■ PROBLEM STATEMENT
Start at the line below containing "(.pSysSample reading) s = .next t ∧" and stop at the line containing "t.srs.overload = s.srs.overload ∧ t.srs.overloadRun = 0". Repeat every line of that stretch exactly, and nothing outside it.
-- -- --
/-! ## Sources (chapter 1) -/

/-- The barrel takes its contract from the identification input as it is detected, and again as that input changes; it is
gone with the detect input (R3, R4, R7, R8). The loss of a barrel that is settled or in use, and a new contract of a settled
one, bring the selection of R10 where its eligibility or its power has changed, and where the outcome is another source the
active source changes: SWITCHING begins again or is abandoned, and the wake source of a change to NONE is set (R11, R12). The flag
switchReplaced of a replaced interval is the model's own (log 51). -/
def Obligations.BarrelDetectionReadsTheContract : Prop :=
  ∀ (reading : AdapterReading) (s : State), busSettled s = true → s.srs.barrel.populated = true →
    let r := s.srs.barrel
    let c := barrelContract reading
    let gone : SourceRecord :=
      { r with present := false, valid := false, voltage := 0, current := 0, power := 0, cls := .none, settle := 0,
               settled := false }
    let read : SourceRecord :=
      { r with present := true, valid := true, voltage := 20000, current := c.1, power := c.2.1, cls := c.2.2,
               settle := if r.present && r.valid then r.settle else 0, settled := r.present && r.valid && r.settled }
    (s.srs.active ≠ some .barrel → r.settled = false →
      (s.inputs.barrelDetect = false → r.present = false →
        ∃ t, exec (.barrelDetectChange true reading) s = .next t ∧
          t = { s with
                inputs := { s.inputs with barrelDetect := true, adapter := reading }
                srs.barrel := { r with present := true, valid := true, voltage := 20000, current := c.1, power := c.2.1,
                                       cls := c.2.2, settle := 0, settled := false }
                flt := t.flt, rpm := t.rpm, ind := t.ind } ∧
          (reading = .noMatch → recorded .sourceInvalid 0 s t) ∧ (reading ≠ .noMatch → t.rpm = s.rpm)) ∧
      (s.inputs.barrelDetect = true →
        ∃ t, exec (.barrelDetectChange false reading) s = .next t ∧
          t = { s with
                inputs := { s.inputs with barrelDetect := false, adapter := reading }, srs.barrel := gone
                flt := t.flt }) ∧
      (r.present = true →
        ∃ t, exec (.adapterIdentificationChange reading) s = .next t ∧
          t = { s with
                inputs.adapter := reading
                srs.barrel := { r with valid := true, voltage := 20000, current := c.1, power := c.2.1, cls := c.2.2,
                                       settle := if r.valid then r.settle else 0 }
                flt := t.flt, rpm := t.rpm, ind := t.ind })) ∧
    (s.inputs.barrelDetect = true →
      ∃ t, exec (.barrelDetectChange false reading) s = .next t ∧ recordTaken .barrel gone s t ∧
        t.srs.port1 = s.srs.port1 ∧ t.srs.port2 = s.srs.port2) ∧
    (r.present = true →
      ∃ t, exec (.adapterIdentificationChange reading) s = .next t ∧ recordTaken .barrel read s t ∧
        t.srs.port1 = s.srs.port1 ∧ t.srs.port2 = s.srs.port2) ∧
    (r.present = false → exec (.adapterIdentificationChange reading) s = .next { s with inputs.adapter := reading })

/-- A port alert and the end of a present port's interval make a contract read due, and a pack's identification and poll
fall due as their waits end, with the bus at work; on a free bus an alert's read begins at once (R5, R21, R24, R26). -/
def Obligations.ReadsFallDueAndBegin : Prop :=
  ∀ (port : PortId) (pack : PackId) (s : State), 
    let asked := s.pbc.portDue.set port true
    let d := s.pks.schedule.get pack
    (s.pbc.running.isSome = true →
      exec (.portAlert port) s = .next { s with pbc.portDue := asked } ∧
      ((s.srs.get port.source).present = true →
        exec (.portReadInterval port) s =
          .next { s with pbc.portDue := asked, srs.portWait := s.srs.portWait.set port 2000 }) ∧
      (d.identLeft.isSome = true →
        exec (.identificationDue pack) s =
          .next { s with pks.schedule := s.pks.schedule.set pack { d with identLeft := none, identDue := true } }) ∧
      (d.pollLeft.isSome = true →
        exec (.pollDue pack) s =
          .next { s with pks.schedule := s.pks.schedule.set pack { d with pollLeft := none, pollDue := true } })) ∧
    (busSettled s = true →
      ((s.srs.get port.source).present = false → exec (.portReadInterval port) s = .next s) ∧
      (d.identLeft = none → exec (.identificationDue pack) s = .next s) ∧
      (d.pollLeft = none → exec (.pollDue pack) s = .next s)) ∧
    (busSettled s = true → s.pbc.running = none → s.inputs.busLineHigh = true →
      exec (.portAlert port) s = .next
        { s with
          flt := (endFault .busStuck s).flt
          pbc :=
            { s.pbc with
              running := some ⟨port.device, false, .readBlock 0x40 5, false, false, 25, false⟩,
              turn := some ⟨port.device, .contract, [], []⟩, lastTurn := port.device, recoveryFails := 0 } })

/-- A source that has been present and valid for 500 ms is settled, and where that makes it eligible the active source is the
outcome of a selection; the SWITCHING interval ends in STEADY, with the budget recomputed and the selection of R11 made, and
the expiry of one that has been abandoned or restarted at this moment does nothing (R8, R11, R12; how the model knows that
expiry is log 51). -/
def Obligations.SettlingAndSwitchingExpire : Prop :=
  ∀ (i : SourceId) (s : State), busSettled s = true →
    let r := s.srs.get i
    let new := { r with settle := 500, settled := true }
    (r.present = true → r.valid = true → r.settled = false →
      (eligible new = false → exec (.settleTimeReached i) s = .next { s with srs := s.srs.set i new }) ∧
      (eligible new = true → ∃ t, exec (.settleTimeReached i) s = .next t ∧ recordTaken i new s t)) ∧
    ((r.present && r.valid && !r.settled) = false → exec (.settleTimeReached i) s = .next s) ∧
    (s.srs.switchReplaced = true →
      exec .switchingExpiry s = .next { s with srs.switchReplaced := false }) ∧
    (s.srs.switchReplaced = false →
      let x := { s.srs with switching := false, switchLeft := 0 }
      (s.srs.switching = true → outcome x = s.srs.active →
        ∃ t, exec .switchingExpiry s = .next t ∧ t.chc.budget.pInMax = pInMax x ∧ t.chc.budget.stamp = s.uptime ∧
          t = { s with
                srs := x, chc.context := t.chc.context, chc.budget := t.chc.budget, pks.schedule := t.pks.schedule,
                ind := t.ind, rpm := t.rpm, flt := t.flt }) ∧
      (s.srs.switching = true → outcome x ≠ s.srs.active →
        ∃ t, exec .switchingExpiry s = .next t ∧ sourceChanged x (outcome x) t) ∧
      (s.srs.switching = false → exec .switchingExpiry s = .next s))

/-- The three cases of R10, and none: the pinned source where it is eligible; else the active source that is still eligible
and not beaten by 110 %; else the best eligible source; else NONE. -/
def Obligations.SelectionFollowsPinStayBest : Prop :=
  ∀ x : Selector,
    (∀ i, x.pin = some i → eligible (x.get i) = true → outcome x = some i) ∧
    ((∀ i, x.pin = some i → eligible (x.get i) = false) →
      (∀ a b, x.active = some a → eligible (x.get a) = true → isBest x b →
        a = b ∨ (x.get b).power * 100 < (x.get a).power * 110 → outcome x = some a) ∧
      (∀ b, isBest x b →
        (∀ a, x.active = some a → eligible (x.get a) = true →
          a ≠ b ∧ (x.get a).power * 110 ≤ (x.get b).power * 100) →
        outcome x = some b) ∧
      ((∀ i, eligible (x.get i) = false) → outcome x = none))

/-- A P_sys sample is stored, recomputes the budget, and is judged for overload: three samples in a row on the other side of
P_in_max bring the overload into force or end it, while a source is active and STEADY (R13, R15). -/
def Obligations.PSysSampleIsJudgedForOverload : Prop :=
  ∀ (reading : Nat) (s : State), busSettled s = true →
    ∃ t, exec (.pSysSample reading) s = .next t ∧
      t.srs = { s.srs with
                pSys := min 200000 reading, overload := t.srs.overload, overloadRun := t.srs.overloadRun } ∧
      t.chc.budget.pSys = min 200000 reading ∧ t.chc.budget.stamp = s.uptime ∧
      (if s.srs.active = none ∨ s.srs.switching = true then
        t.srs.overload = s.srs.overload ∧ t.srs.overloadRun = s.srs.overloadRun
       else if decide (pInMax s.srs < min 200000 reading) = s.srs.overload then
        t.srs.overload = s.srs.overload ∧ t.srs.overloadRun = 0
       else if s.srs.overloadRun < 2 then
        t.srs.overload = s.srs.overload ∧ t.srs.overloadRun = s.srs.overloadRun + 1
       else t.srs.overload = !s.srs.overload ∧ t.srs.overloadRun = 0) ∧
      t = { s with
            srs := t.srs, chc.context := t.chc.context, chc.budget := t.chc.budget, pks.schedule := t.pks.schedule,
            ind := t.ind, rpm := t.rpm, flt := t.flt }

/-- SOURCE_POLICY is refused for a bad value, and where it would leave neither a source nor a pack that supplies the
platform; else it is taken, and a selection made (R16). -/
def Obligations.SourcePolicyIsRefusedOrTaken : Prop :=
  ∀ (pin mask margin : Byte) (s : State), quiet s = true →
    let x : Selector :=
      { s.srs with
        barrel.disabled := mask.getLsbD 0, port1.disabled := mask.getLsbD 1, port2.disabled := mask.getLsbD 2
        pin := if pin = 1 then some .barrel else if pin = 2 then some .port1 else if pin = 3 then some .port2 else none
        margin := min 20 margin.toNat }
    let on := s.pks.record.a.switchOn || s.pks.record.b.switchOn
    (3 < pin.toNat ∨ 7 < mask.toNat → exec (.sourcePolicy [pin, mask, margin]) s = .next (answered 0x10 [5] s)) ∧
    (pin.toNat ≤ 3 → mask.toNat ≤ 7 → outcome x = none → on = false →
      exec (.sourcePolicy [pin, mask, margin]) s = .next (answered 0x10 [6] s)) ∧
    (pin.toNat ≤ 3 → mask.toNat ≤ 7 → (outcome x ≠ none ∨ on = true) →
      ∃ t, exec (.sourcePolicy [pin, mask, margin]) s = .next t ∧
        t.srs = { x with
                  active := outcome x, switching := t.srs.switching, switchLeft := t.srs.switchLeft,
                  switchReplaced := t.srs.switchReplaced, overload := t.srs.overload, overloadRun := t.srs.overloadRun } ∧
        t.chc.budget.margin = min 20 margin.toNat ∧
        answers 0x10 [if 20 < margin.toNat then 1 else 0, pin, mask, byteOf (min 20 margin.toNat),
          byteOf (sourceCode (outcome x)), boolByte t.srs.switching] s t ∧
        (outcome x = s.srs.active →
          t = { s with
                srs := x, lkp := t.lkp, chc.context := t.chc.context, chc.budget := t.chc.budget,
                pks.schedule := t.pks.schedule, ind := t.ind, rpm := t.rpm, flt := t.flt }))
-- -- --
■ ANSWER TO THIS EXERCISE
    ∃ t, exec (.pSysSample reading) s = .next t ∧
      t.srs = { s.srs with
                pSys := min 200000 reading, overload := t.srs.overload, overloadRun := t.srs.overloadRun } ∧
      t.chc.budget.pSys = min 200000 reading ∧ t.chc.budget.stamp = s.uptime ∧
      (if s.srs.active = none ∨ s.srs.switching = true then
        t.srs.overload = s.srs.overload ∧ t.srs.overloadRun = s.srs.overloadRun
       else if decide (pInMax s.srs < min 200000 reading) = s.srs.overload then
        t.srs.overload = s.srs.overload ∧ t.srs.overloadRun = 0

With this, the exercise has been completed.